There is something profoundly majestic in being so beautifully gifted in fitting with me, yet there exists a love note for no one but the empty air, the filling silence, no one and nothing but the stripped and bare reality that sits in front of my face. These emotions swirl around for nothing and no one and feels all too real even though however and perhaps because there seems to be nothing more but the breaths of whispers right in front of me, nothing more than an empty sore of self torn scabs; nothing more but the barren wasteland of an empty love that exists for no one but for the fact that its fabric of existence needs to be without end. I find myself writing an empty love note for nothing and no one but only for the feeling of finding it inside me without that which should be but isnt, that which should mean but is only meant. But for some other reason other than another, there is something profoundly majestic in being so beautifully gifted in not existing.
Wednesday, April 29, 2009
Tuesday, April 21, 2009
"a perfect chance"
A floating amalgamation of inspiration and chance inspires me to write with a fire from inside, a blunder in perfect chaos somewhere floating forever inside some perfect dance, a ballet of thought and glance but alas never touch but that of only a perfect chance. Somehow lost with purpose but found with irrelevance only to realize by chance the chaotically perfect design of simplicity, so these eyes close for they know somehow that in the beauty of that black a floating thought of absolutely everything I want floats inside a perfect chance.

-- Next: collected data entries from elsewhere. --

-- ==== Sys2Proof/Tests/Slice0.lean ====
section
/-!
SUPPORT. Tests of the model, their expected results taken from spec/95_test_vectors.md and the rules, and a witness for the
hypotheses of each statement.
-/
namespace Sys2Proof.Tests

open Sys2Proof Sys2Proof.Machine Sys2Proof.Claims

/-! Small states -/

/-- A build of the least capacity with a fault-free memory. -/
def build0 : Build := { bufCap := 0x101000, readFail := [] }

/-- Right after reset, with that build. -/
def base : State := { State.reset with build := build0 }

/-- Bytes laid out from an address on. -/
def cellsFrom : Nat → List Byte → Memory
  | _, [] => []
  | a, b :: rest => (a, b) :: cellsFrom (a + 1) rest

/-- An idle block with these bytes from address 0 on. -/
def image (len : Word) (bytes : List Byte) : State := { base with len := len, buf := cellsFrom 0 bytes }

/-- A Native image, V-NM-2. -/
def native8 : State := image 8#32 [0x80, 0x37, 0x12, 0x40, 0xBB, 0xAA, 0xDD, 0xCC]

/-- A U16LittleEndian image, V-NM-1. -/
def u16le8 : State := image 8#32 [0x37, 0x80, 0x40, 0x12, 0xAA, 0xBB, 0xCC, 0xDD]

/-- A command word that ENGINE completes next. -/
def command (w : Word) : State := base.acceptNow w

/-- An idle block for which this comes from outside. -/
def idle (e : Event) (rest : List Event) : State := { base with events := e :: rest }

/-- A busy block, HOST moving next. -/
def busy (e : Event) (rest : List Event) : State :=
  { base with busy := true, cmdl := 0x00000001#32, latency := 1, events := e :: rest }

/-- n bytes of 0 from address a on. -/
def zeroCells : (n a : Nat) → Memory
  | 0, _ => []
  | n + 1, a => (a, 0#8) :: zeroCells n (a + 1)

theorem sparseFind_zeroCells (n a b : Nat) (h1 : a ≤ b) (h2 : b < a + n) :
    sparseFind b (zeroCells n a) = some 0#8 := by
  induction n generalizing a with
  | zero => omega
  | succ n ih =>
    by_cases hb : a = b
    · simp [zeroCells, sparseFind, hb]
    · simp only [zeroCells, sparseFind, if_neg hb]
      exact ih (a + 1) (by omega) (by omega)

/-- An image whose window is all zero, V-CS-1. -/
def zeroImage : State := { base with len := 0x101000#32, buf := zeroCells 0x100000 0x1000 }

theorem zeroImage_read (a : Nat) (h1 : 0x1000 ≤ a) (h2 : a < 0x101000) : zeroImage.bufRead a = 0#8 := by
  have h : sparseFind a zeroImage.buf = some 0#8 := sparseFind_zeroCells 0x100000 0x1000 a h1 (by omega)
  simp only [State.bufRead, h]

/-- A window whose first two words are given, all others 0 (V-CS-ORD-a, V-CS-ORD-b). -/
def orderImage (w0 w1 : Byte) : State := (zeroImage.bufWrite 0x1003 w0).bufWrite 0x1007 w1

theorem orderImage_read (w0 w1 : Byte) (a : Nat) (h1 : 0x1000 ≤ a) (h2 : a < 0x101000) :
    (orderImage w0 w1).bufRead a = if a = 0x1007 then w1 else if a = 0x1003 then w0 else 0#8 := by
  unfold orderImage
  by_cases h7 : a = 0x1007
  · rw [h7, State.bufRead_bufWrite_same, if_pos rfl]
  · rw [State.bufRead_bufWrite_ne _ h7, if_neg h7]
    by_cases h3 : a = 0x1003
    · rw [h3, State.bufRead_bufWrite_same, if_pos rfl]
    · rw [State.bufRead_bufWrite_ne _ h3, if_neg h3, zeroImage_read a h1 h2]

theorem orderImage_tail (w0 w1 : Byte) (i : Nat) (h2 : 2 ≤ i) (hi : i < 0x40000) :
    (orderImage w0 w1).windowWord i = 0#32 := by
  have hr : ∀ j, j < 4 → (orderImage w0 w1).bufRead (0x1000 + 4 * i + j) = 0#8 := by
    intro j hj
    rw [orderImage_read w0 w1 _ (by omega) (by omega), if_neg (by omega), if_neg (by omega)]
  have r0 := hr 0 (by omega)
  simp only [Nat.add_zero] at r0
  simp only [State.windowWord, State.bufReadBE32, windowAddress, Config.winBase, r0, hr 1 (by omega), hr 2 (by omega),
    hr 3 (by omega)]
  decide

/-! Well-formedness: a word that each check refuses -/

/-- V-EN-9, V-EN-10: RES0 = 1; bit 9. -/
theorem test_wf_reserved : wordReservedClear 0x00000012#32 = false ∧ wordReservedClear 0x00000202#32 = false := by decide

dedicated to Kate, my amalgamation
Thursday, April 16, 2009
"it aint done"
slosh it down till its gone, drink it down 'cause its there, gulp it down 'cause it aint done and now watch as the world doesn't care and wait for the room to tilt from side to eye and eye to side. watch as the ground feels like air and drink some more 'cause its there; now forget the day for the night and regret the night in the light as you drain your memories for all they're worth; as floating yellow vacancies. so slosh it down till its gone, drink so more with whores and be sure to gulp it open 'cause it aint done.
Tuesday, April 7, 2009
Its there, somewhere right there that I find that moment of peace that lets me melt the rest of the world away. No matter how much happens throughout the day its there, right there that I find the world in a moment and I forget in a moment, the world away. The spring heat whistles outside my window and the soft caresses of warm light touch my face and yet its right there, somewhere away from all that where I forget and life seems to count for nothing other than for that moment.
Sunday, April 5, 2009
I hate how you have me, I hate how you love me, I hate that I love you and everything that you do. I hate how your eyes are the most beautiful eyes Ive ever tasted with mine. I hate how your lips taste like pure bliss and I hate how so passionately we kiss. I hate how perfect you feel in my heart and I hate how perfect you smile and I hate how apart we are. I hate how I cant walk away and I hate how I cant say goodbye. I hate how much I love you and I love how much I hate you. I hate this, I hate it. I hate how I can see you but only exist as your secret. I hate how much I love this; I hate my dichotomy.
Saturday, April 4, 2009
"only a tear away"
I was fooled by the lonely illusion of thought of actually finding 'you'; you were nothing more than a reminder of my lonely life, nothing more than an exercise in delight. We felt right together but the fabrics of responsibility seemed too much in our infant state and you became nothing more but my reminder that life laughs coldest when you cry the loneliest tears. I found you only to not have you because this glass wall is too hard and too high to climb. So its here at my crossroad of life that I find you only a tear away; I miss you I say and you can see it only a tear away.
Friday, April 3, 2009
"the Kiss that never Ends"
Even though I live most of the day without your kiss I find myself existing inside the small moments shared by our lips, wanting nothing more but to have those kisses to last for always. We kiss and we hold and waste the day with nothing more but the moments in between. I hold the air that lies intertwined between our tongues as we slide past one another until finally that air escapes our lungs where the moment finally lives its last seconds; and it is here at this time again that I start my fantasy again, where your lips contain the kiss that never ends.
"through this pen"
I have to find myself in the right state of mind to write these words that I find, so to cry my tears through this pen my lonesome thoughts forsaken from the world and forged of things not. I somehow found being bound by my despair keeps me bare enough only to stare away and find these words to say; the empty air hangs heavy inside my room because it is how I find those forgotten thoughts which hide behind all the distractions the world has brought. Somewhere in the empty light that lingers I daze into obscurity and lose my mind only to find it a lonely thought away, only to feel it one single tear away; and I cry, I cry these words through this pen all the thoughts of forsaken men.